→ Work request
Could you reproduce the lines below from the one with "R406, R411) -/" through the one with "(queueEvent q.val 0))"? Keep both ends and add nothing.

→ Data shown
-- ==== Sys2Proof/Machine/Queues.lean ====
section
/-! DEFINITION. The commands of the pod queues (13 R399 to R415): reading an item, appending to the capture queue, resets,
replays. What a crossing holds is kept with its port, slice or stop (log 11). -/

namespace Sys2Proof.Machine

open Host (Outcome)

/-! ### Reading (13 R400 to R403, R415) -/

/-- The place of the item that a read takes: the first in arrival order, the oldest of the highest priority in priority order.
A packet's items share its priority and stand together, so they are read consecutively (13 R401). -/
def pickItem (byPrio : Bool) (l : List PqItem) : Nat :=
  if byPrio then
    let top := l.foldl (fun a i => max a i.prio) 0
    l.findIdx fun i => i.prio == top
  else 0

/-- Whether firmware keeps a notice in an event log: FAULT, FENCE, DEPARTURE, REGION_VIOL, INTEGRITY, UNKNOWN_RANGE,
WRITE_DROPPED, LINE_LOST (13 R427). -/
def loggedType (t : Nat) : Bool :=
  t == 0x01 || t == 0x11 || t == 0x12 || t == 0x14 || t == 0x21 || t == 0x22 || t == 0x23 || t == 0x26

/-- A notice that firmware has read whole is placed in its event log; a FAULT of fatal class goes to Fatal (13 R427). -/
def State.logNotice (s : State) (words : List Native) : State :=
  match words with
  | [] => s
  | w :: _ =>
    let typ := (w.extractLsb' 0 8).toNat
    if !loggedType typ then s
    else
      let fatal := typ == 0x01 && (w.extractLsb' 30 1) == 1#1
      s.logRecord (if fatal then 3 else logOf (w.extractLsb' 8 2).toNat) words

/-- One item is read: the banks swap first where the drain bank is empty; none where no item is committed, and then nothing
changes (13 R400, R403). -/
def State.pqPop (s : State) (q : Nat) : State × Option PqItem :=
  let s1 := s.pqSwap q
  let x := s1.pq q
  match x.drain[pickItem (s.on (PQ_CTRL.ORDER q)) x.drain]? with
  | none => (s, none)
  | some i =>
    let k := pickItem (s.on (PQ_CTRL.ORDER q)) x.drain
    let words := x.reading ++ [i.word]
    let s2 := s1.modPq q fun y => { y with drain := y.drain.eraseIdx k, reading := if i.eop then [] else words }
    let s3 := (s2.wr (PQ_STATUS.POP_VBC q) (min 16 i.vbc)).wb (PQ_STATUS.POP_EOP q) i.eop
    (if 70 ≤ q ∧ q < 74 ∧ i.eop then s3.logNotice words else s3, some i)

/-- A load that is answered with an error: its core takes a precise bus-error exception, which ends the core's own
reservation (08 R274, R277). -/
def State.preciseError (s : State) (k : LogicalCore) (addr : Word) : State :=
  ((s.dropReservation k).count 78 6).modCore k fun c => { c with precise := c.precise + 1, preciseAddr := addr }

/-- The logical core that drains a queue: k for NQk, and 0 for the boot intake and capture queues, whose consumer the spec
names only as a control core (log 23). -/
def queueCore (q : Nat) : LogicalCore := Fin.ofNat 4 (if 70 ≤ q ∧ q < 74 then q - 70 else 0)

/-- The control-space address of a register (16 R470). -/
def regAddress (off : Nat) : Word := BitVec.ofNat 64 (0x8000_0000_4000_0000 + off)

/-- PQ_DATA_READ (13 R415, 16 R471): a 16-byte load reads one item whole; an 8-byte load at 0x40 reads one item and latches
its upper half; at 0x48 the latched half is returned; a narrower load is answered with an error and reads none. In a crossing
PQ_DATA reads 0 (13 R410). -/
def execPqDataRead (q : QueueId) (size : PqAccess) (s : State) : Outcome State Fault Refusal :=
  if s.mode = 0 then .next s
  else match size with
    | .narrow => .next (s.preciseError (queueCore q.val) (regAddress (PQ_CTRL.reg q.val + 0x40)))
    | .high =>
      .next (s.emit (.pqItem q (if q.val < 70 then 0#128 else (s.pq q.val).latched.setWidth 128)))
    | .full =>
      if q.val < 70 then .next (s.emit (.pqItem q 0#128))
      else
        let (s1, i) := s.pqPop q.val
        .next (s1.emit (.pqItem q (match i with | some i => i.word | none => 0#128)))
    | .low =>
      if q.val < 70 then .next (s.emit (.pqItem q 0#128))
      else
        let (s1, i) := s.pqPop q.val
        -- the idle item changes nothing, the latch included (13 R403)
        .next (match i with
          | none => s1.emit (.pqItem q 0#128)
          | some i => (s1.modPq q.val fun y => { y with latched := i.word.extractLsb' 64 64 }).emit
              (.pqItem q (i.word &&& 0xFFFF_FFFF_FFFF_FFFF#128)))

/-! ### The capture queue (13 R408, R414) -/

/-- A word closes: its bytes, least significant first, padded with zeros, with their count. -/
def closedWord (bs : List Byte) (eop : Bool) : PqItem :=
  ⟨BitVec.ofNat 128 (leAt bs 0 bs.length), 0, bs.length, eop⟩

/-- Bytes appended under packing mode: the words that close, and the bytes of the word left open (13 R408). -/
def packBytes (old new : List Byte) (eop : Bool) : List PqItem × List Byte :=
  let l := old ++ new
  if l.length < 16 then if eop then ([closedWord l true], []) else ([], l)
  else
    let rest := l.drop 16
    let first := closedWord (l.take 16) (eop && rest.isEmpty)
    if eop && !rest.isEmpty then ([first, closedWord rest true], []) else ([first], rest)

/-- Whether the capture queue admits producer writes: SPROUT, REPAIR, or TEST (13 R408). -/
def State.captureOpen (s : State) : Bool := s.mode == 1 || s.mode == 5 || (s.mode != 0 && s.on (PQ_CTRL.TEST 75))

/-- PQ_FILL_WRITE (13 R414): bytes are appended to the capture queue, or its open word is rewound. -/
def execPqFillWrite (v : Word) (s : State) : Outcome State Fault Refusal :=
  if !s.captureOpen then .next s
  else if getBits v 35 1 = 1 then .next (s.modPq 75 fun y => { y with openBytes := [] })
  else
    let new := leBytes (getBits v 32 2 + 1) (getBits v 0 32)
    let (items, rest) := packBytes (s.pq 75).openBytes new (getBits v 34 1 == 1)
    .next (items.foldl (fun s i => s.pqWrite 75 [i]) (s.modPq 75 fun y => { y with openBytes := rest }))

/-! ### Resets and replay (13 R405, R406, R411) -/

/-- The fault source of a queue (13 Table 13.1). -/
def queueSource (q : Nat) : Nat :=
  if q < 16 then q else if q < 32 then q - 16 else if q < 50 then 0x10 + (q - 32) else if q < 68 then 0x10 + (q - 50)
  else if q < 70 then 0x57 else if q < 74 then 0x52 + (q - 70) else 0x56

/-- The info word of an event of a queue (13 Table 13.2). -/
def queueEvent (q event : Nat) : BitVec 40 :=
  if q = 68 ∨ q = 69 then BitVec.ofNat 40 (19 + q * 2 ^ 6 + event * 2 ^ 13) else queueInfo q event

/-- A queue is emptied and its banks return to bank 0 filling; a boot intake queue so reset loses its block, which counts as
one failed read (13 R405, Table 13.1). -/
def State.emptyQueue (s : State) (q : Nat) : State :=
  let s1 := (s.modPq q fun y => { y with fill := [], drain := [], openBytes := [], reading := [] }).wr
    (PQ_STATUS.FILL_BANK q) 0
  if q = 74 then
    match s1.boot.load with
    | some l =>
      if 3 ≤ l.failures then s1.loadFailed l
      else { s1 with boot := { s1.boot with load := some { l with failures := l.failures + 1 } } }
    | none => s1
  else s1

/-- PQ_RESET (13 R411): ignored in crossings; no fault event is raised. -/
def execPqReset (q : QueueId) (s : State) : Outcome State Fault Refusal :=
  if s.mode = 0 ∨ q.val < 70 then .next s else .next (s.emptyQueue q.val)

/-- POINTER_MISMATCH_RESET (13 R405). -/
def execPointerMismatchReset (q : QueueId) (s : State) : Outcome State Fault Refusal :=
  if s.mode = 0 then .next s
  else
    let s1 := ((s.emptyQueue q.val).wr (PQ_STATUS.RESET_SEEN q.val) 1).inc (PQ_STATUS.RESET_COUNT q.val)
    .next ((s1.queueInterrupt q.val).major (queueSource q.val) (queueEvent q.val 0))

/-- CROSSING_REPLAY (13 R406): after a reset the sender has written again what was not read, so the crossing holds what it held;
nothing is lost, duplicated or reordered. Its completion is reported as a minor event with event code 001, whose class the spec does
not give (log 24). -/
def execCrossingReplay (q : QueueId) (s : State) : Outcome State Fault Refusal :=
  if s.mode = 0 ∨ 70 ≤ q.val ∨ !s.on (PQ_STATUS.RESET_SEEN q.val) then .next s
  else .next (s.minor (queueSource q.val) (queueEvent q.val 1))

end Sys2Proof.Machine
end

→ Solution to the exercise
/-! ### Resets and replay (13 R405, R406, R411) -/

/-- The fault source of a queue (13 Table 13.1). -/
def queueSource (q : Nat) : Nat :=
  if q < 16 then q else if q < 32 then q - 16 else if q < 50 then 0x10 + (q - 32) else if q < 68 then 0x10 + (q - 50)
  else if q < 70 then 0x57 else if q < 74 then 0x52 + (q - 70) else 0x56

/-- The info word of an event of a queue (13 Table 13.2). -/
def queueEvent (q event : Nat) : BitVec 40 :=
  if q = 68 ∨ q = 69 then BitVec.ofNat 40 (19 + q * 2 ^ 6 + event * 2 ^ 13) else queueInfo q event

/-- A queue is emptied and its banks return to bank 0 filling; a boot intake queue so reset loses its block, which counts as
one failed read (13 R405, Table 13.1). -/
def State.emptyQueue (s : State) (q : Nat) : State :=
  let s1 := (s.modPq q fun y => { y with fill := [], drain := [], openBytes := [], reading := [] }).wr
    (PQ_STATUS.FILL_BANK q) 0
  if q = 74 then
    match s1.boot.load with
    | some l =>
      if 3 ≤ l.failures then s1.loadFailed l
      else { s1 with boot := { s1.boot with load := some { l with failures := l.failures + 1 } } }
    | none => s1
  else s1

/-- PQ_RESET (13 R411): ignored in crossings; no fault event is raised. -/
def execPqReset (q : QueueId) (s : State) : Outcome State Fault Refusal :=
  if s.mode = 0 ∨ q.val < 70 then .next s else .next (s.emptyQueue q.val)

/-- POINTER_MISMATCH_RESET (13 R405). -/
def execPointerMismatchReset (q : QueueId) (s : State) : Outcome State Fault Refusal :=
  if s.mode = 0 then .next s
  else
    let s1 := ((s.emptyQueue q.val).wr (PQ_STATUS.RESET_SEEN q.val) 1).inc (PQ_STATUS.RESET_COUNT q.val)
    .next ((s1.queueInterrupt q.val).major (queueSource q.val) (queueEvent q.val 0))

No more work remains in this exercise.